[[ DATA EXTRACT, beginning ]]
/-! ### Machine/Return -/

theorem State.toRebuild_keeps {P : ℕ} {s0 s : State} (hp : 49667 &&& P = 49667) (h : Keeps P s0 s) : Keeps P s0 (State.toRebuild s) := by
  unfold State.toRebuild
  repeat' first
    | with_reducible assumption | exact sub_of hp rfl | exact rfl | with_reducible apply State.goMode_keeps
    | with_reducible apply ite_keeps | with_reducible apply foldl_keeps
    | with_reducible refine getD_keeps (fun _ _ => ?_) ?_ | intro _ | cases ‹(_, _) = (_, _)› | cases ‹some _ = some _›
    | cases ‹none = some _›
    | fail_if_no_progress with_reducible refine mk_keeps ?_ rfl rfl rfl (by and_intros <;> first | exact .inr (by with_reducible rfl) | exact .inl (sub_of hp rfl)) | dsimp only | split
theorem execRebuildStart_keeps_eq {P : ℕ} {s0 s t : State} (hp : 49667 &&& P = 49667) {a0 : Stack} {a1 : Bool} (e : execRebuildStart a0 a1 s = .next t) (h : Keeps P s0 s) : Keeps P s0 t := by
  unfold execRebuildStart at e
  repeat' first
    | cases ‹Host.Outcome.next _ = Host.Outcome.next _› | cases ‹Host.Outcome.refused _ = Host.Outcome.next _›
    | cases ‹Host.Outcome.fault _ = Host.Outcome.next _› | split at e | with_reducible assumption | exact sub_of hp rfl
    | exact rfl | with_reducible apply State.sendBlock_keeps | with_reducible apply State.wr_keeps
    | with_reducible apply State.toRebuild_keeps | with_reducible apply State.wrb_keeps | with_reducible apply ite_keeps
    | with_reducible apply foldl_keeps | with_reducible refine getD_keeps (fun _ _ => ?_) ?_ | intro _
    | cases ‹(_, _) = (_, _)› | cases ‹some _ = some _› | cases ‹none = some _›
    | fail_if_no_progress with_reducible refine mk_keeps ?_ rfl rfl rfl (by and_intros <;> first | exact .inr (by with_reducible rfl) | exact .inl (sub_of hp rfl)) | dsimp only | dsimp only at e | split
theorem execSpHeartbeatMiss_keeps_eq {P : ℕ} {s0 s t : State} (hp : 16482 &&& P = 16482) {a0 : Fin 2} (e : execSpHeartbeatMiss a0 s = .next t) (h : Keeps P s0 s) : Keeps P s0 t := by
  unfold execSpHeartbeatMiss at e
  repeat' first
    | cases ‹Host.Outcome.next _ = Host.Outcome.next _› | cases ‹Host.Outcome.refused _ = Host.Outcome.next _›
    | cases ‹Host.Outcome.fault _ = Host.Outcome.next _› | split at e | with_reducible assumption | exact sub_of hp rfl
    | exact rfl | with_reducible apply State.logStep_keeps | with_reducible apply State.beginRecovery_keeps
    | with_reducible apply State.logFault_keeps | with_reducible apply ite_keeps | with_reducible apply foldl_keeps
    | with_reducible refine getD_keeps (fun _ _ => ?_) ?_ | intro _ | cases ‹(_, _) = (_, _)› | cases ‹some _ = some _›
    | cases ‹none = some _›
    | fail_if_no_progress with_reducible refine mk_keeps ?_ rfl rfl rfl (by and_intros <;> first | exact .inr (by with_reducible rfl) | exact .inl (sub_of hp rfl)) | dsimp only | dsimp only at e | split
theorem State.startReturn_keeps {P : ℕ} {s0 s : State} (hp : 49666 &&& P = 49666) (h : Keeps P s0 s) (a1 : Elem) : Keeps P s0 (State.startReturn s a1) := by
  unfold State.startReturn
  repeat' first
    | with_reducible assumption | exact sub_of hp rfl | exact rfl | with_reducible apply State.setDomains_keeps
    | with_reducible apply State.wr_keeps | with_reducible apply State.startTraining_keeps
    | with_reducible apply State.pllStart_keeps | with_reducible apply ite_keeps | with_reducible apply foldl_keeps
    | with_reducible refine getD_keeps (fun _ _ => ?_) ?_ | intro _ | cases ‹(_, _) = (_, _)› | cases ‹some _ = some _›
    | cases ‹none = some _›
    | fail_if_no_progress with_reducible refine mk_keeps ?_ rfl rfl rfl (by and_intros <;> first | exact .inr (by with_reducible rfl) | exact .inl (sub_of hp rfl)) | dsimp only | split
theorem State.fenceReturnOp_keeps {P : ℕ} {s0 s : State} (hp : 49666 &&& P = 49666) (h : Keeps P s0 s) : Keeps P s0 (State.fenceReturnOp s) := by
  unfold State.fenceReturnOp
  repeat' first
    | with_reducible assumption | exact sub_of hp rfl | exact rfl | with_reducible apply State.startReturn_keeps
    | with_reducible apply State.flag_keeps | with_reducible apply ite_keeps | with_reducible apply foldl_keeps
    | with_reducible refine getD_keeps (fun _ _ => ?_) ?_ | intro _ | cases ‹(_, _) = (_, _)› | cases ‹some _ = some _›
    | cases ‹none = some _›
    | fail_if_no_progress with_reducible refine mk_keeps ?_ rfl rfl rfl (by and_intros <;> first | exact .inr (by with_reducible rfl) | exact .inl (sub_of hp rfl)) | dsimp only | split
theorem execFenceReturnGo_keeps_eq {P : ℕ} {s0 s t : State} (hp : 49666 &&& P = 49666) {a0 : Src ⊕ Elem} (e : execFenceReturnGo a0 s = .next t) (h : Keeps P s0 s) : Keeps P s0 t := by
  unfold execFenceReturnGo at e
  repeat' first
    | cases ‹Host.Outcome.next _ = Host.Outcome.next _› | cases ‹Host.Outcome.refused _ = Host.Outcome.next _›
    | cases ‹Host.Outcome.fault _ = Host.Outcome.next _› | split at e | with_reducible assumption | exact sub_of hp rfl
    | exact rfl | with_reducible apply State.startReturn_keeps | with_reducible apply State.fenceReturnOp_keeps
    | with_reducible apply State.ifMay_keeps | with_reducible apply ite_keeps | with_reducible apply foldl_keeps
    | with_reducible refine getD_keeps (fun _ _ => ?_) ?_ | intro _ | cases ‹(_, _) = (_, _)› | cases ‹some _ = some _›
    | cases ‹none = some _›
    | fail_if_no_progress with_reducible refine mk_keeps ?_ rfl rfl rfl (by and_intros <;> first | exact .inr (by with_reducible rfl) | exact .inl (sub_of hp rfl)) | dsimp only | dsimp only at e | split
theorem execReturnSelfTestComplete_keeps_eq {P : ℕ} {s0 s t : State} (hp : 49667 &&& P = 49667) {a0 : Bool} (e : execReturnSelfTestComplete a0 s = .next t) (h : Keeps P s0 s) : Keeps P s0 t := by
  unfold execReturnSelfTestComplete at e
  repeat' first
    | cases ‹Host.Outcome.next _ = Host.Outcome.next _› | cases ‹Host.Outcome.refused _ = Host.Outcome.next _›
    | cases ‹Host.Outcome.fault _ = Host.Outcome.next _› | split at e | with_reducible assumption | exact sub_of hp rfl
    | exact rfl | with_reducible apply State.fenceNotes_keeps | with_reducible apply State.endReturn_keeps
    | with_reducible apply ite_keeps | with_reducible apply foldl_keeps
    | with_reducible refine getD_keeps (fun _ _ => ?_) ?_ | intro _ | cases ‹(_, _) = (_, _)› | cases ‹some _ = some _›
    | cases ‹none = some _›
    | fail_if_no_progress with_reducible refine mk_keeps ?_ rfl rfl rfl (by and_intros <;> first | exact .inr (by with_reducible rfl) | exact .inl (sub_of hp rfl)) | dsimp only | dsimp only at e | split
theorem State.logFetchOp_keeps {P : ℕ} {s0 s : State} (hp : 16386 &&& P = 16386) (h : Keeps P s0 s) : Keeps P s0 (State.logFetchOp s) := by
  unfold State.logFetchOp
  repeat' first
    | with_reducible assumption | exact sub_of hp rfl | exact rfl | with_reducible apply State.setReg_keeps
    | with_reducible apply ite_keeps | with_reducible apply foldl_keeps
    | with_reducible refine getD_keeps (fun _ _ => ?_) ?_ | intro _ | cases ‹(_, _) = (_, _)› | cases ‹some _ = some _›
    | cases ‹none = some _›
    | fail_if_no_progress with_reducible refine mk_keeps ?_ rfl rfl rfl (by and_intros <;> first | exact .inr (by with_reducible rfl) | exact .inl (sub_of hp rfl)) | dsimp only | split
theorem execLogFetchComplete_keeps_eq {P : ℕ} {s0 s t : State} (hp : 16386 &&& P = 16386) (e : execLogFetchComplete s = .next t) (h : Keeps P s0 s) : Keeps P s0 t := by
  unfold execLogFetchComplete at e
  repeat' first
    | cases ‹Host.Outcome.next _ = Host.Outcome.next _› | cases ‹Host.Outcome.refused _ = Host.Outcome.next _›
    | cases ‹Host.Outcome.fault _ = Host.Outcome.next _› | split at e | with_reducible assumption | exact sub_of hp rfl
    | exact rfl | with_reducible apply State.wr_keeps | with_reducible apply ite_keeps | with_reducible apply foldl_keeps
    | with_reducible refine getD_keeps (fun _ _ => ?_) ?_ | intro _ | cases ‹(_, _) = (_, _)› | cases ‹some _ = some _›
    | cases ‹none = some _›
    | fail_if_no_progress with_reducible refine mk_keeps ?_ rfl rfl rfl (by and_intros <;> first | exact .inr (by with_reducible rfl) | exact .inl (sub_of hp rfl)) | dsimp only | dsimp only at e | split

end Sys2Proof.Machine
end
[[ DATA EXTRACT, end ]]
Copy the lines of the entries above that mention "execReturnSelfTestComplete".

theorem execReturnSelfTestComplete_keeps_eq {P : ℕ} {s0 s t : State} (hp : 49667 &&& P = 49667) {a0 : Bool} (e : execReturnSelfTestComplete a0 s = .next t) (h : Keeps P s0 s) : Keeps P s0 t := by
  unfold execReturnSelfTestComplete at e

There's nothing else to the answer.